Kinetics and Regulation

Question 1

What is meant by reaction velocity?

Answer 1

it measures the how much reactant disappears as function of time or how much product appears.
V= -dt [A]/dt= dt [P]/dt a= substrate P= product. d=decrease or increase of substrate [ ].

Question 2

What is enzyme kinetics?

Answer 2

studying the rate of enzyme-catalyzed reactions.

Question 3

What does the Michaelis-Menten equation describe? Write the equation.

Answer 3

the initial reaction velocity as a function of substrate concentration.
(also determines variation of enzyme activity). V0= Vmax [S}/[S] + KM

Question 4

Define what vmax and km are. What do they mean?

Answer 4

Vmax- maximum velocity possible, only achieved when all of the enzyme (ET) is bound to substrate. V= k2[E]T
Km- Michaelis constant that is the substrate concentration that yields 1/2 vmax.
Km is also total of constants: kM= k-1 + k2/k1; Km values for enzymes vary widely and is approximately substrate [ ] in vivo (living things).

Question 5

What components make up Lineweaver- Burk plot? What are the variables for graph?

Answer 5

it is a double reciprocal plot that yields straight line equation:
composed of inverse of Vo as a function of inverse of substrate concentration
1/Vo= kM/Vmax times 1/S + 1/Vmax.
Slope= KM/Vmax; Y- intercept: 1/vmax ; x intercept: -1/Km

Question 6

What is catalytic efficiency? What are the variables involved? What are the conditions for this to occur. How is the michaelis-menten equation adjusted for catalytic efficiency?

Answer 6

the efficiency of an enzyme in catalyzing a reaction.
Kcat/Km is a measure of catalytic efficiency, as it takes into account, both rate of catalysis (kcat) and nature of enzyme substrate interaction (Km)
stems from [S} being less than Km, since a lot of active sites are unoccupied and the free enzyme, [E}= E{T}
Michaelis equation will yield Vo= kcat/Km [S}{E]T

Question 7

What are allosteric enzymes? How do they work?

Answer 7

enzymes that control the flux of biochemical reactions in metabolic pathways.
Due to their regulatory properties, they allow for generation of complex metabolic pathways.
Mechanism: activator or inhibitor molecule will bind to specific regulatory site on enzyme (not active site), which induces conformational or electrostatic changes to either enhance or reduce activity.

Question 8

Distinguish between concerted model and sequential model of allosteric enzymes. Which molecule is a good example of this?

Answer 8

Concerted model - A conformational change in one subunit will be conferred to ALL other subunits (one r state, lead to all 4 being in r state)
Sequential model-subunits undergo sequential changes in structure.

Question 9

when measuring the disappearance of A (substrate), what is the velocity of reaction? Write the equation and describe relationship between variables.

Answer 9

V= k [A], k is a proportionality constant.

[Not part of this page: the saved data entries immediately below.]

-- ==== Sys2Proof/Machine/Operands.lean ====
section
/-! DEFINITION. The operand forms of the operations (`10_state.md` R21): code widths, angle codes and texts, DMS
triples and words (R30), time words (R31), sub-command bytes, UTC offsets and slew rates. -/

namespace Sys2Proof.Machine

/-- n, the width of an angle code (`00_scope.md` R6). -/
def codeBits : Precision → Nat
  | .standard => 16
  | .high => 32

/-- d, the hex digits per axis (`00_scope.md` R6). -/
def hexDigits : Precision → Nat
  | .standard => 4
  | .high => 8

/-- `round_ARITH(val / 360 * 2^n)` for a magnitude of `u` units (`00_scope.md` R11, `40_transform.md` R130). -/
def roundAngle (ar : Arith) (n u : Nat) : Nat :=
  match ar with
  | .exact => rne (u * 2 ^ n) (360 * unitsPerOne)
  | .binary64 => rne (fl64Units (fl64Units u (360 * unitsPerOne) * 2 ^ n) unitsPerOne) unitsPerOne

/-- `Q_n(x)` (`40_transform.md` R130) for an x of the circle: the top half-step saturates to 2^n - 1. -/
def quantize (ar : Arith) (n : Nat) (x : Word64) : Nat :=
  if roundAngle ar n (magUnits x) = 2 ^ n then 2 ^ n - 1 else roundAngle ar n (magUnits x)

/-- `D_n(c)` (`40_transform.md` R132) as a binary64 pattern. -/
def dequantize (n c : Nat) : Word64 := patternOf false (fl64Units (360 * c) (2 ^ n))

/-- `AngleText(x, P)` (`41_command_builder.md` R167). -/
def angleText (ar : Arith) (x : Word64) (p : Precision) : List Byte := hexN (quantize ar (codeBits p) x) (hexDigits p)

/-- `AnglePair(x, y, P)` (`41_command_builder.md` R167). -/
def anglePair (ar : Arith) (x y : Word64) (p : Precision) : List Byte :=
  angleText ar x p ++ [Config.comma] ++ angleText ar y p

/-- `round_ARITH(|val| * 3600)` for a magnitude of `u` units (`40_transform.md` R139). -/
def roundSeconds (ar : Arith) (u : Nat) : Nat :=
  match ar with
  | .exact => rne (u * 3600) unitsPerOne
  | .binary64 => rne (fl64Units (u * 3600) unitsPerOne) unitsPerOne

/-- `round_ARITH(|val| * 3600 * 4)` for a magnitude of `u` units (`43_passthrough.md` R254). -/
def roundRate (ar : Arith) (u : Nat) : Nat :=
  match ar with
  | .exact => rne (u * 3600 * 4) unitsPerOne
  | .binary64 => rne (fl64Units (fl64Units (u * 3600) unitsPerOne * 4) unitsPerOne) unitsPerOne

/-- A sign and a degree, minute, second triple (`40_transform.md` R135). -/
structure Dms where
  /-- Negative. -/
  neg : Bool
  deg : Nat
  min : Nat
  sec : Nat
deriving DecidableEq, Repr

/-- `S2DMS(s)` (`40_transform.md` R135). -/
def secondsToDms (s : Int) : Dms :=
  { neg := decide (s < 0)
    deg := s.natAbs / 3600
    min := s.natAbs % 3600 / 60
    sec := s.natAbs % 3600 % 60 }

/-- `DMS2S` (`40_transform.md` R137). -/
def dmsToSeconds (d : Dms) : Int :=
  if d.neg then -((d.deg * 3600 + d.min * 60 + d.sec : Nat) : Int) else ((d.deg * 3600 + d.min * 60 + d.sec : Nat) : Int)

/-- The packed DMS word of a triple whose fields fit (`10_state.md` R30). -/
def packDms (d : Dms) : Word64 :=
  BitVec.ofNat 64 ((if d.neg then 2 ^ 24 else 0) + d.deg * 2 ^ 16 + d.min * 2 ^ 8 + d.sec)

/-- The triple of a packed DMS word: only bits 24, 23:16, 13:8 and 5:0 are read (`10_state.md` R30). -/
def unpackDms (w : Word64) : Dms :=
  { neg := w.getLsbD 24
    deg := (w.extractLsb' 16 8).toNat
    min := (w.extractLsb' 8 6).toNat
    sec := (w.extractLsb' 0 6).toNat }

/-- The minute and second of a DMS word are at most 59 (`41_command_builder.md` R174). -/
def dmsFieldsOk (w : Word64) : Bool := decide ((unpackDms w).min ≤ 59 ∧ (unpackDms w).sec ≤ 59)

/-- The four location bytes of a DMS word: degrees, minutes, seconds, sign (`41_command_builder.md` R174). -/
def locationBytes (w : Word64) : List Byte :=
  [w.extractLsb' 16 8, (w.extractLsb' 8 6).zeroExtend 8, (w.extractLsb' 0 6).zeroExtend 8, (w.extractLsb' 24 1).zeroExtend 8]

/-- Byte `i` of a 64-bit operand, bits 8i+7 to 8i. -/
def byteOf (v : Word64) (i : Nat) : Byte := v.extractLsb' (8 * i) 8

/-- The six bytes of a time word in wire order: hour, minute, second, month, day, year (`10_state.md` R31). -/
def timeBytes (w : Word64) : List Byte := [byteOf w 0, byteOf w 1, byteOf w 2, byteOf w 3, byteOf w 4, byteOf w 5]

/-- `MotorCheck` (`43_passthrough.md` R252). -/
def isMotor (dev : Byte) : Bool := dev == Config.azmRaMotor || dev == Config.altDecMotor

/-- `PTFrame(L, dev, body, R)` (`43_passthrough.md` R250, `30_encoding.md` R104): the body is zero-padded to 4 bytes. -/
def ptFrame (len : Nat) (dev : Byte) (body : List Byte) (r : Byte) : List Byte :=
  [0x50, BitVec.ofNat 8 len, dev, body.getD 0 0, body.getD 1 0, body.getD 2 0, body.getD 3 0, r]

/-- The first `len` sub-command bytes of OPA (`43_passthrough.md` R251). -/
def subBody (a : Word64) (len : Nat) : List Byte := [byteOf a 0, byteOf a 1, byteOf a 2, byteOf a 3].take len

end Sys2Proof.Machine
end

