-- ==== Sys2Proof/Machine/Dispatch.lean ====
section
/-! DEFINITION. The meaning of every instruction: one arm per constructor of `Instr`. -/

namespace Sys2Proof.Machine

def exec (i : Instr) (s : State) : Host.Outcome State Fault Refusal :=
  match i with
  | .qnt p => Sys2Proof.Machine.execQnt p s
  | .dqnt p => Sys2Proof.Machine.execDqnt p s
  | .dmsenc => Sys2Proof.Machine.execDmsenc s
  | .dmsdec => Sys2Proof.Machine.execDmsdec s
  | .deg2sec => Sys2Proof.Machine.execDeg2sec s
  | .sec2deg => Sys2Proof.Machine.execSec2deg s
  | .fbClear => Sys2Proof.Machine.execFbClear s
  | .fbByte byte => Sys2Proof.Machine.execFbByte byte s
  | .fbUint width => Sys2Proof.Machine.execFbUint width s
  | .fbHex digits => Sys2Proof.Machine.execFbHex digits s
  | .fbDec digits => Sys2Proof.Machine.execFbDec digits s
  | .cbGetpos p m => Sys2Proof.Machine.execCbGetpos p m s
  | .cbGoto p m => Sys2Proof.Machine.execCbGoto p m s
  | .cbSync p => Sys2Proof.Machine.execCbSync p s
  | .cbGettrk => Sys2Proof.Machine.execCbGettrk s
  | .cbSettrk mode => Sys2Proof.Machine.execCbSettrk mode s
  | .cbGetloc => Sys2Proof.Machine.execCbGetloc s
  | .cbSetloc => Sys2Proof.Machine.execCbSetloc s
  | .cbGettime => Sys2Proof.Machine.execCbGettime s
  | .cbSettime dst => Sys2Proof.Machine.execCbSettime dst s
  | .cbGetver => Sys2Proof.Machine.execCbGetver s
  | .cbGetmodel => Sys2Proof.Machine.execCbGetmodel s
  | .cbEcho byte => Sys2Proof.Machine.execCbEcho byte s
  | .cbGetalign => Sys2Proof.Machine.execCbGetalign s
  | .cbGetgoto => Sys2Proof.Machine.execCbGetgoto s
  | .cbCancel => Sys2Proof.Machine.execCbCancel s
  | .ptBuild device count => Sys2Proof.Machine.execPtBuild device count s
  | .ptSlewfix device => Sys2Proof.Machine.execPtSlewfix device s
  | .ptSlewvar device => Sys2Proof.Machine.execPtSlewvar device s
  | .ptGetdevver device => Sys2Proof.Machine.execPtGetdevver device s
  | .send => Sys2Proof.Machine.execSend s
  | .recv => Sys2Proof.Machine.execRecv s
  | .ptRecv => Sys2Proof.Machine.execPtRecv s
  | .decPos p => Sys2Proof.Machine.execDecPos p s
  | .decTrk => Sys2Proof.Machine.execDecTrk s
  | .decLoc => Sys2Proof.Machine.execDecLoc s
  | .decTime => Sys2Proof.Machine.execDecTime s
  | .decEcho => Sys2Proof.Machine.execDecEcho s
  | .decAlign => Sys2Proof.Machine.execDecAlign s
  | .decGoto => Sys2Proof.Machine.execDecGoto s
  | .wireGetPositionRaDec => Sys2Proof.Machine.execWireGetPositionRaDec s
  | .wireGetPositionRaDecPrecise => Sys2Proof.Machine.execWireGetPositionRaDecPrecise s
  | .wireGetPositionAzmAlt => Sys2Proof.Machine.execWireGetPositionAzmAlt s
  | .wireGetPositionAzmAltPrecise => Sys2Proof.Machine.execWireGetPositionAzmAltPrecise s
  | .wireGotoPositionRaDec => Sys2Proof.Machine.execWireGotoPositionRaDec s
  | .wireGotoPositionRaDecPrecise => Sys2Proof.Machine.execWireGotoPositionRaDecPrecise s
  | .wireGotoPositionAzmAlt => Sys2Proof.Machine.execWireGotoPositionAzmAlt s
  | .wireGotoPositionAzmAltPrecise => Sys2Proof.Machine.execWireGotoPositionAzmAltPrecise s
  | .wireSync => Sys2Proof.Machine.execWireSync s
  | .wireSyncPrecise => Sys2Proof.Machine.execWireSyncPrecise s
  | .wireGetTrackingMode => Sys2Proof.Machine.execWireGetTrackingMode s
  | .wireSetTrackingMode => Sys2Proof.Machine.execWireSetTrackingMode s
  | .wireGetLocation => Sys2Proof.Machine.execWireGetLocation s
  | .wireSetLocation => Sys2Proof.Machine.execWireSetLocation s
  | .wireGetTime => Sys2Proof.Machine.execWireGetTime s
  | .wireSetTime => Sys2Proof.Machine.execWireSetTime s
  | .wireGetVersion => Sys2Proof.Machine.execWireGetVersion s
  | .wireGetModel => Sys2Proof.Machine.execWireGetModel s
  | .wireEcho => Sys2Proof.Machine.execWireEcho s
  | .wireGetAlignmentComplete => Sys2Proof.Machine.execWireGetAlignmentComplete s
  | .wireGetGotoInProgress => Sys2Proof.Machine.execWireGetGotoInProgress s
  | .wireCancelGoto => Sys2Proof.Machine.execWireCancelGoto s
  | .wirePassthrough => Sys2Proof.Machine.execWirePassthrough s
  | .ptsubSlewVarPos => Sys2Proof.Machine.execPtsubSlewVarPos s
  | .ptsubSlewVarNeg => Sys2Proof.Machine.execPtsubSlewVarNeg s
  | .ptsubSlewFixPos => Sys2Proof.Machine.execPtsubSlewFixPos s
  | .ptsubSlewFixNeg => Sys2Proof.Machine.execPtsubSlewFixNeg s
  | .ptsubGetDeviceVersion => Sys2Proof.Machine.execPtsubGetDeviceVersion s

end Sys2Proof.Machine
end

The velocity of reaction is proportional to the reactant concentration.

Question 10

What’s the difference between first order reaction? vs Second- order reaction? Unit difference?

Answer 10

First order reaction- The velocity is proportional to reactant concentration (as V increases, concentration of reactant gets higher) V=k [A ]. measured in s-1 units.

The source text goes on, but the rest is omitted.